Jan 15 17:29:34 Pegasus console-kit-daemon[679]: GLib-CRITICAL: g_hash_table_destroy: assertion `hash_table != NULL' failed

Tks for you assistance.

Al


----------



## SirDice (Jan 15, 2009)

On most linux disto's I've seen gksu is used to get root access (if you're a 'regular' user). I installed gksu, added myself to the sudoers file and modified the menu to run gksudo <command>. That will present a nice popup asking for a password and then run whatever <command> tool you've selected as root.

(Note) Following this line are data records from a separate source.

-- ==== Sys2Proof/Tests/Slice0.lean ====
section
/-! SUPPORT. The model's own tests. Expected results come from spec/: encodings from 30_encoding.md and the Encoding line of
each instruction's rule, effects from the vectors of 95_test_vectors.md, named in each comment. At the end stands a witness for
the hypotheses of each obligation that has any. -/

namespace Sys2Proof.Tests

open Sys2Proof Sys2Proof.Machine

/-! ### Well-formed lines: one ill-formed line for each check (30_encoding.md R77, R79) -/

theorem test_wf_row_zero : AsmLine.check ⟨0, []⟩ = some .noSuchRow := by decide

theorem test_wf_row_above : AsmLine.check ⟨35, [1]⟩ = some .noSuchRow := by decide

theorem test_wf_too_few : AsmLine.check ⟨7, [1]⟩ = some .wrongOperandCount := by decide

theorem test_wf_too_many : AsmLine.check ⟨1, [0]⟩ = some .wrongOperandCount := by decide

theorem test_wf_register : AsmLine.check ⟨24, [16]⟩ = some (.doesNotFit 16 4) := by decide

theorem test_wf_second_register : AsmLine.check ⟨11, [15, 16]⟩ = some (.doesNotFit 16 4) := by decide

theorem test_wf_byte : AsmLine.check ⟨9, [15, 256]⟩ = some (.doesNotFit 256 8) := by decide

theorem test_wf_address : AsmLine.check ⟨3, [4096]⟩ = some (.doesNotFit 4096 12) := by decide

theorem test_wf_nibble : AsmLine.check ⟨23, [0, 0, 16]⟩ = some (.doesNotFit 16 4) := by decide

/-- An omitted `Vy` is filled in for 8xy6 only, with 0 (30_encoding.md R77). -/
theorem test_wf_omitted_vy : AsmLine.assemble ⟨17, [1]⟩ = .ok 0x8106 ∧ AsmLine.check ⟨16, [1]⟩ = some .wrongOperandCount := by
  decide

/-- 95_test_vectors.md P1: `LD V0, 0x05` and `LD V1, V0`. -/
theorem test_assemble_words : AsmLine.assemble ⟨9, [0, 5]⟩ = .ok 0x6005 ∧ AsmLine.assemble ⟨11, [1, 0]⟩ = .ok 0x8100 := by
  decide

/-! ### Decoding: every constructor, from a word written out bit by bit

Field values: `x` = 1010, `y` = 0101, `n` = 1001, `kk` = 00111100, `nnn` = 101010111100. -/

theorem test_decode_display :
    [0b0000000011100000, 0b1101101001011001].map (decodeTableWord 16) = [some .cls, some (.drw 0xA 5 9)] := by decide

theorem test_decode_jumps :
    [0b0000000011101110, 0b0001101010111100, 0b0010101010111100, 0b1011101010111100].map (decodeTableWord 16) =
      [some .ret, some (.jp 0xABC), some (.call 0xABC), some (.jpV0 0xABC)] := by decide

theorem test_decode_skips :
    [0b0011101000111100, 0b0100101000111100, 0b0101101001010000, 0b1001101001010000].map (decodeTableWord 16) =
      [some (.seImm 0xA 0x3C), some (.sneImm 0xA 0x3C), some (.seReg 0xA 5), some (.sneReg 0xA 5)] := by decide

theorem test_decode_immediates :
    [0b0110101000111100, 0b0111101000111100, 0b1100101000111100].map (decodeTableWord 16) =
      [some (.ldImm 0xA 0x3C), some (.addImm 0xA 0x3C), some (.rnd 0xA 0x3C)] := by decide

theorem test_decode_logic :
    [0b1000101001010000, 0b1000101001010001, 0b1000101001010010, 0b1000101001010011].map (decodeTableWord 16) =
      [some (.ldReg 0xA 5), some (.orReg 0xA 5), some (.andReg 0xA 5), some (.xorReg 0xA 5)] := by decide

theorem test_decode_flags :
    [0b1000101001010100, 0b1000101001010101, 0b1000101001010110, 0b1000101001010111, 0b1000101001011110].map
        (decodeTableWord 16) =
      [some (.addReg 0xA 5), some (.subReg 0xA 5), some (.shr 0xA 5), some (.subnReg 0xA 5), some (.shl 0xA 5)] := by decide

theorem test_decode_memory :
    [0b1010101010111100, 0b1111101000011110, 0b1111101000101001, 0b1111101000110011, 0b1111101001010101,
      0b1111101001100101].map (decodeTableWord 16) =
      [some (.ldI 0xABC), some (.addIX 0xA), some (.ldFX 0xA), some (.ldBX 0xA), some (.ldMemX 0xA), some (.ldXMem 0xA)] := by
  decide

theorem test_decode_keys_timers :
    [0b1110101010011110, 0b1110101010100001, 0b1111101000000111, 0b1111101000001010, 0b1111101000010101,
      0b1111101000011000].map (decodeTableWord 16) =
      [some (.skp 0xA), some (.sknp 0xA), some (.ldXDt 0xA), some (.ldXK 0xA), some (.ldDtX 0xA), some (.ldStX 0xA)] := by
  decide

/-- 95_test_vectors.md V1 to V10: the illegal words. -/
theorem test_decode_illegal :
    [0x0000, 0x0123, 0x01E0, 0x5121, 0x8008, 0x800F, 0x9011, 0xE09F, 0xF000, 0xF0FF].map (decodeTableWord 16) =
      List.replicate 10 none := by decide

theorem test_decode_truncated : decodeBytes [0x60] = .error .truncated := by decide

/-! ### One Cycle on a small state -/

/-- The start state of the vectors: reset with `pc` at `a` and some registers set. -/
def start (a : Word) (regs : List (RegIdx × Byte)) : State :=
  regs.foldl (fun s p => s.setReg p.1 p.2) { State.reset with pc := a }

/-- One Cycle with a given draw on `s` with the word `w` at its `pc`; what `f` shows of the next state. -/
def afterDraw {α : Type} (draw : Byte) (w : Nat) (s : State) (f : State → α) : Option α :=
  match step { s.withFetchWord 16 w with inputs := [.cycle draw] } with
  | .next t => some (f t)
  | _ => none

/-- One Cycle with the draw 0. -/
def after {α : Type} (w : Nat) (s : State) (f : State → α) : Option α := afterDraw 0 w s f

/-- The pixels of the columns listed, in one row. -/
def pixels (s : State) (r : Fin 32) (cs : List (Fin 64)) : List Bool := cs.map (s.disp.pixel r)

/-- V20. -/
theorem test_cls : after 0x00E0 { start 0x200 [] with disp := Display.off.setPixel 31 63 true }
    (fun t => (pixels t 31 [63], t.pc)) = some ([false], 0x202) := by decide

/-- V23: the collision in row 0 survives the clean row 1. -/
theorem test_drw_collision : after 0xD012
    { (start 0x200 []).writeBytes 0x300 [0x80, 0x80] with I := 0x300, disp := Display.off.setPixel 0 0 true }
    (fun t => (pixels t 0 [0], pixels t 1 [0], t.reg VF)) = some ([false], [true], 1) := by decide

/-- V28 and S4: the sprite wraps to columns 0 to 3, and a row below the last to row 0. -/
theorem test_drw_wraps : after 0xD013 { (start 0x200 [(0, 60), (1, 30)]).writeBytes 0x300 [0xFF, 0xFF, 0x08] with I := 0x300 }
    (fun t => (pixels t 31 [59, 60, 63, 0, 3, 4], pixels t 0 [0, 63], t.reg VF)) =
      some ([false, true, true, true, true, false], [true, false], 0) := by decide

/-- V30. -/
theorem test_ret : after 0x00EE { start 0x200 [] with SP := 1, stack := State.reset.stack.set 0 0x204 }
    (fun t => (t.SP, t.pc, t.stack.get 0)) = some (0, 0x204, 0x204) := by decide

/-- V31 and S7. -/
theorem test_ret_underflow : after 0x00EE (start 0x200 []) (fun t => (t.fault, t.pc, t.SP)) =
    some (some ⟨.stackUnderflow, 0x200, 0⟩, 0x200, 0) := by decide

/-- V32. -/
theorem test_jp : after 0x1234 (start 0x200 []) (fun t => t.pc) = some 0x234 := by decide

/-- V37. -/
theorem test_call : after 0x2000 (start 0xFFE []) (fun t => (t.stack.get 0, t.SP, t.pc)) = some (0x1000, 1, 0) := by decide

/-- V36. -/
theorem test_call_overflow : after 0x2300 { start 0x200 [] with SP := 16 } (fun t => (t.fault, t.pc, t.SP)) =
    some (some ⟨.stackOverflow, 0x200, 16⟩, 0x200, 16) := by decide

/-- V38, V39. -/
theorem test_se_imm : after 0x3205 (start 0x204 [(2, 5)]) (fun t => t.pc) = some 0x208 ∧
    after 0x3206 (start 0x204 [(2, 5)]) (fun t => t.pc) = some 0x206 := by decide

/-- V40, V41. -/
theorem test_sne_imm : after 0x4205 (start 0x204 [(2, 5)]) (fun t => t.pc) = some 0x206 ∧
    after 0x4206 (start 0x204 [(2, 5)]) (fun t => t.pc) = some 0x208 := by decide

/-- V42, V43. -/
theorem test_se_reg : after 0x5010 (start 0x200 [(0, 7), (1, 7)]) (fun t => t.pc) = some 0x204 ∧
    after 0x5010 (start 0x200 [(0, 7), (1, 8)]) (fun t => t.pc) = some 0x202 := by decide

/-- V45, V46. -/
theorem test_sne_reg : after 0x9010 (start 0x200 [(0, 7), (1, 8)]) (fun t => t.pc) = some 0x204 ∧
    after 0x9330 (start 0x200 []) (fun t => t.pc) = some 0x202 := by decide

/-- V48. -/
theorem test_jp_v0 : after 0xBFFF (start 0x200 [(0, 0xFF)]) (fun t => t.pc) = some 0x10FE := by decide

/-- V50. -/
theorem test_ld_imm : after 0x6AFF (start 0x200 []) (fun t => (t.reg 0xA, t.pc)) = some (0xFF, 0x202) := by decide

/-- V51: no flag. -/
theorem test_add_imm : after 0x7AFF (start 0x200 [(0xA, 1)]) (fun t => (t.reg 0xA, t.reg VF)) = some (0, 0) := by decide

/-- V52: the sum, not a carry. -/
theorem test_add_imm_vf : after 0x7F01 (start 0x200 [(0xF, 0xFF)]) (fun t => t.reg VF) = some 0 := by decide

/-- V53. -/
theorem test_ld_reg : after 0x8120 (start 0x200 [(2, 9)]) (fun t => t.reg 1) = some 9 := by decide

/-- V54. -/
theorem test_or : after 0x8121 (start 0x200 [(1, 0xF0), (2, 0x0F), (15, 7)]) (fun t => (t.reg 1, t.reg VF)) =
    some (0xFF, 7) := by decide

/-- V55. -/
theorem test_and : after 0x8122 (start 0x200 [(1, 0xF0), (2, 0x3C), (15, 7)]) (fun t => (t.reg 1, t.reg VF)) =
    some (0x30, 7) := by decide

/-- V56. -/
theorem test_xor : after 0x8123 (start 0x200 [(1, 0xF0), (2, 0x3C), (15, 7)]) (fun t => (t.reg 1, t.reg VF)) =
    some (0xCC, 7) := by decide

/-- V57, V58 and S9: the carry is of a sum above 255. -/
theorem test_add_carry : after 0x8124 (start 0x200 [(1, 0xFF), (2, 1)]) (fun t => (t.reg 1, t.reg VF)) = some (0, 1) ∧
    after 0x8124 (start 0x200 [(1, 0x7F), (2, 0x80)]) (fun t => (t.reg 1, t.reg VF)) = some (0xFF, 0) := by decide

/-- V59, V60: VF as source and as destination. -/
theorem test_add_vf : after 0x81F4 (start 0x200 [(1, 0xFF), (15, 2)]) (fun t => (t.reg 1, t.reg VF)) = some (1, 1) ∧
    after 0x8F14 (start 0x200 [(1, 1), (15, 0xFF)]) (fun t => t.reg VF) = some 0 := by decide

Unfortunately this doesn't seem 'standard' with the fbsd port of gnome2. So you will need to hack it in yourself. IMO this should be included.


----------



## agerardi (Jan 15, 2009)

Thank you for the assistance. Background....with Freebsd....I have been using freebsd 5 for a long time.  Decided to do a fresh install of 7.1.....and I guess I am going to have to do a lot more reading.....as this version is different (a lot different) from version 5, with a ton more error msgs..and configuration issues. Finally able to use the su command now....as when I added my user id....I put myself into the wheel group. Maybe slowly but surely...I will get all things ironed out. Next issue is sound. Using MB realteck audio based on the intel chip. Got samba working great

Tks again

Al

Al


----------



## SirDice (Jan 15, 2009)

agerardi said:
			
		

> I will get all things ironed out.


Yeah, it took me a while to get everything right the way I wanted it. But that's what I like about freebsd, I'm not forced into one way or another, except my own 



> Next issue is sound. Using MB realteck audio based on the intel chip.

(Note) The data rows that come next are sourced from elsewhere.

-- ==== Sys2Proof/Machine/MemoryMap.lean ====
section
/-! DEFINITION. The names inside two regions (R21, R43 to R45): the five parts of video RAM and the named cells
of the I/O window. They change nothing a read or a write observes (R43, R44): every named cell is a plain
cell of the bus. -/

namespace Sys2Proof.Machine

/-- The five parts of video RAM (R21, R43). -/
inductive VramPart where
  | tileBlock0 | tileBlock1 | tileBlock2 | tileMap0 | tileMap1
  deriving DecidableEq, Repr

/-- The first address of a part of video RAM (R43). -/
def VramPart.first : VramPart → Nat
  | .tileBlock0 => 0x8000
  | .tileBlock1 => 0x8800
  | .tileBlock2 => 0x9000
  | .tileMap0 => 0x9800
  | .tileMap1 => 0x9C00

/-- The last address of a part of video RAM (R43). -/
def VramPart.last : VramPart → Nat
  | .tileBlock0 => 0x87FF
  | .tileBlock1 => 0x8FFF
  | .tileBlock2 => 0x97FF
  | .tileMap0 => 0x9BFF
  | .tileMap1 => 0x9FFF

/-- The part of video RAM an address falls in, if it is a video-RAM address (R43). -/
def vramPart (a : Word) : Option VramPart :=
  if a.toNat < 0x8000 then none
  else if a.toNat ≤ 0x87FF then some .tileBlock0
  else if a.toNat ≤ 0x8FFF then some .tileBlock1
  else if a.toNat ≤ 0x97FF then some .tileBlock2
  else if a.toNat ≤ 0x9BFF then some .tileMap0
  else if a.toNat ≤ 0x9FFF then some .tileMap1
  else none

/-- The named cells of R45. -/
inductive NamedCell where
  | joyp | sb | sc | div | tima | tma | tac | interruptFlag | audio (index : Nat) | wave (index : Nat)
  | lcdc | scy | scx | dma | interruptEnable
  deriving DecidableEq, Repr

/-- The name of a cell (R45). PRESUMED, from general knowledge by the spec's own mark, but for 0xFF0F and
0xFFFF; no command depends on it. Log entry 7. -/
def namedCell (a : Word) : Option NamedCell :=
  let n := a.toNat
  if n = 0xFF00 then some .joyp
  else if n = 0xFF01 then some .sb
  else if n = 0xFF02 then some .sc
  else if n = 0xFF04 then some .div
  else if n = 0xFF05 then some .tima
  else if n = 0xFF06 then some .tma
  else if n = 0xFF07 then some .tac
  else if n = 0xFF0F then some .interruptFlag
  else if 0xFF10 ≤ n ∧ n ≤ 0xFF14 then some (.audio (n - 0xFF10))
  else if 0xFF16 ≤ n ∧ n ≤ 0xFF1E then some (.audio (n - 0xFF16 + 5))
  else if 0xFF20 ≤ n ∧ n ≤ 0xFF26 then some (.audio (n - 0xFF20 + 14))
  else if 0xFF30 ≤ n ∧ n ≤ 0xFF3F then some (.wave (n - 0xFF30))
  else if n = 0xFF40 then some .lcdc
  else if n = 0xFF42 then some .scy
  else if n = 0xFF43 then some .scx
  else if n = 0xFF46 then some .dma
  else if n = 0xFFFF then some .interruptEnable
  else none

end Sys2Proof.Machine
end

The multimedia chapter of the excellent handbook 



> Got samba working great


Nice :beergrin


----------



## agerardi (Jan 15, 2009)

Tks again Sir Dice

Got sound working now. Gota hard one for ya.....I have a 4:1 speaker system.....anyway to get the rear channels and subwoofer working. I know how to do it within LinuxMint and Fedora10.....but didn't see those same options here....

Tks

Al


----------



## agerardi (Jan 15, 2009)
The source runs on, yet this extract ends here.